# My small CNC Router Setup



## JeremySCook (Dec 11, 2012)

I've joined this forum mostly to inquire about my South Bend Lathe, but for the last year and a half, my big project has been working on a little Zen Toolworks CNC router.  I've tracked my progress here http://www.jcopro.net/category/tools-cnc-machine-tool/, but there are two of my favorite posts:

My "Pixel Machining" or "Halftone" script: http://www.jcopro.net/2012/10/21/halftoning-or-pixel-machining-with-a-cnc-router/.  Wrote the program to do this in Python myself, but something similar has been done before.

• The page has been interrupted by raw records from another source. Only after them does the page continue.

/-- R109, R171, R173: the forms that combine lanes: the tree reductions give one value in every lane; VPERM, VBCAST and VSLIDE move elements
and keep the tag of a. -/
def Obligations.CrossLaneForms : Prop :=
  ∀ (s : State) (c : Nat) (a b d r : BitVec 4) (p : BitVec 3) (f : Bool) (u z : BitVec 2) (x : BitVec 6) (h : BitVec 7) (ops : List Operand),
    let m := floatFmt f
    let n := laneWidth z
    let moves (i : Instr) (v : BitVec 512) : Prop :=
      exec i s = .next ((s.consume c ops).emit c d 0 { data := v, tag := (opnd ops 0).tag, rnd := resultRound (s.ve c) ops })
    (∀ e ∈ treeForms p a d r f u, VeRuns e.1 (guarded p) s c → Finds s c [s.readSel c a] r ops →
      let top := e.2.2 (widened m (opnd ops 0).data)
      ∃ v, exec e.1 s =
          .next ((s.consume c ops).emit c d r { data := v, tag := if f then 2 else 1, rnd := resultRound (s.ve c) ops }) ∧
        ∀ k < m.lanes, lane v m.bits k = BitVec.ofNat m.bits (if f then Sys2Proof.Machine.cvt (valOf .fp32 top) .bf16 e.2.1 false else top)) ∧
    (VeRuns (.vperm a b d z) always s c → Finds s c [s.readSel c a, s.readSel c b] 0 ops →
      ∃ v, moves (.vperm a b d z) v ∧ ∀ k < 512 / n, lane v n k =
        let j := (byteAt (opnd ops 1).data k).toNat
        if j < 512 / n then lane (opnd ops 0).data n j else 0) ∧
    (VeRuns (.vbcast a d z x) always s c → Finds s c [s.readSel c a] 0 ops →
      ∃ v, moves (.vbcast a d z x) v ∧ ∀ k < 512 / n, lane v n k = lane (opnd ops 0).data n x.toNat) ∧
    (VeRuns (.vslide a b d z h) always s c → Finds s c [s.readSel c a, s.readSel c b] 0 ops →
      ∃ v, moves (.vslide a b d z h) v ∧ ∀ k < 512 / n, lane v n k =
        if k + h.toNat < 512 / n then lane (opnd ops 0).data n (k + h.toNat) else lane (opnd ops 1).data n (k + h.toNat - 512 / n))

/-! ### Conversions, stateful rows and targets -/

/-- R106, R174 to R177: CVT, CVTI and the scaled conversions at a VE that finds its operands: the lanes of the part named, the rest of
latch d kept; a part or a pairing that does not exist is an operand fault, and nothing else of the firing takes effect.
Where it rests on a choice of the model: log 120. -/
def Obligations.ConversionForms : Prop :=
  ∀ (s : State) (c : Nat) (a b d r l : BitVec 4) (b3 p : BitVec 3) (g q u : BitVec 2) (n pl t : Bool) (f h : Fmt) (ops : List Operand),
    let x := opnd ops 0
    let old : BitVec 512 := if d.toNat < 8 then ((look none (s.ve c).latches d.toNat).map (·.data)).getD 0 else 0
    let lanes (h : Fmt) (q : Nat) (conv : Nat → Nat) (v : BitVec 512) : Prop := ∀ k < h.lanes, lane v h.bits k =
      match sourceLane f.lanes h.lanes q k with
      | some j => BitVec.ofNat h.bits (conv j)
      | none => lane old h.bits k
    let sends (i : Instr) (r : BitVec 4) (tag : BitVec 3) (v : BitVec 512) : Prop :=
      exec i s = .next ((s.consume c ops).emit c d r { data := v, tag := tag, rnd := resultRound (s.ve c) ops })
    let fault (i : Instr) : Prop := exec i s = .next (s.addFault c false 0x05 ((wordOf i).setWidth 64))
    (VeRuns (.cvt a b3 d r p q n u) (guarded p) s c → Finds s c [s.readSel c a] r ops → fmtOfTag x.tag = some f → fmtOfTag b3 = some h →
      (partExists f.lanes h.lanes q.toNat ∧ f.lanes ≠ 8 * h.lanes ∧ h.lanes ≠ 8 * f.lanes →
        ∃ v, sends (.cvt a b3 d r p q n u) r b3 v ∧
          lanes h q.toNat (fun j => Sys2Proof.Machine.cvt (valOf f (lane x.data f.bits j).toNat) h (rmOf u) n) v) ∧
      (¬ (partExists f.lanes h.lanes q.toNat ∧ f.lanes ≠ 8 * h.lanes ∧ h.lanes ≠ 8 * f.lanes) → fault (.cvt a b3 d r p q n u))) ∧
    (∀ e ∈ scaledForms a b d g q n u pl l, VeRuns e.1 always s c → Finds s c [s.readSel c a, s.readSel c b] 0 ops →
      fmtOfTag x.tag = some f →
      let scale (j : Nat) : Val := valOf .fp32 (lane (opnd ops 1).data 32 (if pl then j % 16 else l.toNat)).toNat
      (partExists f.lanes e.2.2.1.lanes e.2.2.2.1 ∧ e.2.1 f = true → ∃ v, sends e.1 0 e.2.2.1.tag v ∧
        lanes e.2.2.1 e.2.2.2.1
          (fun j => Sys2Proof.Machine.cvt ((valOf f (lane x.data f.bits j).toNat).mul (scale j)) e.2.2.1 (rmOf u) e.2.2.2.2) v) ∧
      (¬ (partExists f.lanes e.2.2.1.lanes e.2.2.2.1 ∧ e.2.1 f = true) → fault e.1)) ∧
    (VeRuns (.cvti a b d r p t u) (guarded p) s c → Finds s c [s.readSel c a, s.readSel c b] r ops →
      let shift (k : Nat) : Int := max (-255) (min 255 (lane (opnd ops 1).data 32 k).toInt)
      let word (k : Nat) : Nat := (lane x.data 32 k).toNat
      ∃ v, sends (.cvti a b d r p t u) r (if t then 1 else 0) v ∧ ∀ k < 16, lane v 32 k = BitVec.ofNat 32
        (if t then Sys2Proof.Machine.cvt ((valOf .i32 (word k)).mul (.fin false 1 (-shift k))) .fp32 (rmOf u) false
         else Sys2Proof.Machine.cvt ((valOf .fp32 (word k)).mul (.fin false 1 (shift k))) .i32 (rmOf u) false))

/-- R178, R247: ABSMX, PK4, UPK4 and OTJN at a VE that finds its operands; a source of another format is an operand fault. OTJN passes a
unchanged, in wait mode once every earlier access of the VE has been performed at its scope. -/
def Obligations.PackingAndOrdering : Prop :=
  ∀ (s : State) (c : Nat) (a b d r : BitVec 4) (p sc : BitVec 3) (e u : BitVec 2) (h : Bool) (ops : List Operand),
    let x := opnd ops 0
    let y := opnd ops 1
    let two := [s.readSel c a, s.readSel c b]
    let byteFmt (t : BitVec 3) : Option Fmt := if t = 3 then some .e4m3 else if t = 4 then some .e5m2 else if t = 6 then some .i8 else none
    let m : Fmt := if e = 1 then .bf16 else .fp32
    let sends (i : Instr) (t : Token) : Prop := exec i s = .next ((s.consume c ops).emit c d r t)
    (VeRuns (.absmx a b d r p e) (guarded p) s c → Finds s c two r ops →
      let l := ((lane y.data 32 0).toNat, Fmt.fp32) :: (List.range m.lanes).map fun k => ((lane x.data m.bits k).toNat, m)
      ∃ v, sends (.absmx a b d r p e) { data := v, tag := 1, rnd := resultRound (s.ve c) ops } ∧
        (∀ k < 16, lane v 32 k = lane v 32 0) ∧
        ((∃ z ∈ l, (valOf z.2 z.1).isNan = true) → lane v 32 0 = 0x7FC00000) ∧
        ((∀ z ∈ l, (valOf z.2 z.1).isNan = false) →
          ∃ z ∈ l, lane v 32 0 = BitVec.ofNat 32 (roundIeee .fp32 .rne (valOf z.2 z.1).abs) ∧
            ∀ z' ∈ l, (valOf z.2 z.1).abs.cmp (valOf z'.2 z'.1).abs ≠ .lt)) ∧
    (VeRuns (.pk4 a b d r p u) (guarded p) s c → Finds s c two r ops →
      (∀ f g, byteFmt x.tag = some f → byteFmt y.tag = some g →
        ∃ v, sends (.pk4 a b d r p u) { data := v, tag := 5, rnd := resultRound (s.ve c) ops } ∧ ∀ k < 64,
          lane v 4 k = BitVec.ofNat 4 (Sys2Proof.Machine.cvt (valOf f (lane x.data 8 k).toNat) .e2m1 (rmOf u) false) ∧
          lane v 4 (64 + k) = BitVec.ofNat 4 (Sys2Proof.Machine.cvt (valOf g (lane y.data 8 k).toNat) .e2m1 (rmOf u) false)) ∧
      (byteFmt x.tag = none ∨ byteFmt y.tag = none →
        exec (.pk4 a b d r p u) s = .next (s.addFault c false 0x05 ((wordOf (.pk4 a b d r p u)).setWidth 64)))) ∧
    (VeRuns (.upk4 a d r p h) (guarded p) s c → Finds s c [s.readSel c a] r ops →
      (x.tag = 5 → ∃ v, sends (.upk4 a d r p h) { data := v, tag := 3, rnd := resultRound (s.ve c) ops } ∧ ∀ k < 64,
        lane v 8 k =
          BitVec.ofNat 8 (Sys2Proof.Machine.cvt (valOf .e2m1 (lane x.data 4 (64 * h.toNat + k)).toNat) .e4m3 .rne false)) ∧
      (x.tag ≠ 5 → exec (.upk4 a d r p h) s = .next (s.addFault c false 0x05 ((wordOf (.upk4 a d r p h)).setWidth 64)))) ∧
    (VeRuns (.otjn a b d r p h sc) (guarded p) s c → Finds s c two r ops → (h = true → s.quiet (.ve c) sc.toNat = true) →
      sends (.otjn a b d r p h sc) x)

/-- R51, R147, R148: a stateful row with both inputs on ports or X: a firing with two data tokens combines both into latch d; the firing
that brings the last marker sends the round's result on the routes; the firing after it reads nothing, sends the marker and opens the next
round. The flags and FRESH are the row's own. Where it rests on a choice of the model: logs 11, 13, 132. -/
def Obligations.StatefulRows : Prop :=
  ∀ (s : State) (c : Nat) (a b d r : BitVec 4) (p : BitVec 3) (w u : BitVec 2) (f : Bool) (x y : Operand),
    let v := s.ve c
    let row := s.dueRow c
    let seen := look 0 v.seen row
    let input (k : BitVec 4) : Prop := (8 ≤ k.toNat ∧ k.toNat < 12) ∨ k = 15
    let inputs : Prop := input a ∧ input b ∧ d.toNat < 8
    let inRound (o : Operand) : Prop := o.moving = true → o.tok.rnd = v.rnd
    let accepted (ops : List Operand) : Prop := ∀ o ∈ ops, o.real = true → (s.veRow c).tags.getLsbD o.tok.tag.toNat = true
    let fires (i : Instr) (tag : BitVec 3) (two one : BitVec 512) : Prop :=
      (VeRuns i (guarded p) s c → inputs → seen = 0 → s.readSel c a = .got x → s.readSel c b = .got y →
        inRound x → inRound y → isMarker x.tok = false → isMarker y.tok = false → accepted [x, y] →
        exec i s = .next ((s.consume c [x, y]).setVe c
          (((s.consume c [x, y]).ve c).accumulates row d { data := two, tag := tag, rnd := v.rnd } 0))) ∧
      (VeRuns i (guarded p) s c → inputs → seen = 1 → s.readSel c b = .got y → y.sel = b.toNat →
        y.tok = marker 1 v.rnd → s.routeStall c r = false →
        exec i s = .next (((s.consume c [y]).setVe c
          (((s.consume c [y]).ve c).accumulates row d { data := one, tag := tag, rnd := v.rnd } 3)).sendRoutes c r
            { data := one, tag := tag, rnd := v.rnd })) ∧
      (VeRuns i (guarded p) s c → inputs → seen = 3 → s.routeStall c r = false →
        let s' := s.sendRoutes c r (marker 1 v.rnd)
        exec i s = .next ((s'.setVe c
          { s'.ve c with seen := put 0 (s'.ve c).seen row 0, stale := put false (s'.ve c).stale row false, rnd := (s'.ve c).rnd + 1 }).restartPoint c v.rnd))
    let fm := floatFmt f
    (∀ e ∈ statefulForms a b d r p w f u,
      let acc := accumulator v row d e.2.2.1
      fires e.1 e.2.1 (e.2.2.2 (e.2.2.2 acc x.tok.data) y.tok.data) acc) ∧
    (let ident := ofLanes 512 fm.bits fun _ => 2 ^ (fm.bits - 1)
     let acc := accumulator v row d ident
     fires (.fma a b d r p true f u) (if f then 2 else 1)
       (mapCodes fm (fun x y z => roundIeee fm (rmOf u) (((valOf fm x).mul (valOf fm y)).add (rmOf u) (valOf fm z)))
         x.tok.data y.tok.data acc) acc)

CNC "Light Painting" - Photographing a moving light for interesting images: http://www.jcopro.net/2012/02/10/cnc-light-painting-vast-improvement-using-a-remote-trigger/







Anyone want to guess what college I went to?  Hope the "self-promotion" is OK, thought you guys might find it interesting.  Let me know if you have any questions!


----------



## OakRidgeGuy (Dec 12, 2012)

Clemson is a good school..


----------



## JeremySCook (Dec 16, 2012)

OakRidgeGuy said:


> Clemson is a good school..



Well I definitely think so!  Don't suppose you're a Tiger as well?


----------



## OakRidgeGuy (Dec 16, 2012)

Nope, but I have had a few friends in the years past that have gone there.. ETSU here.


----------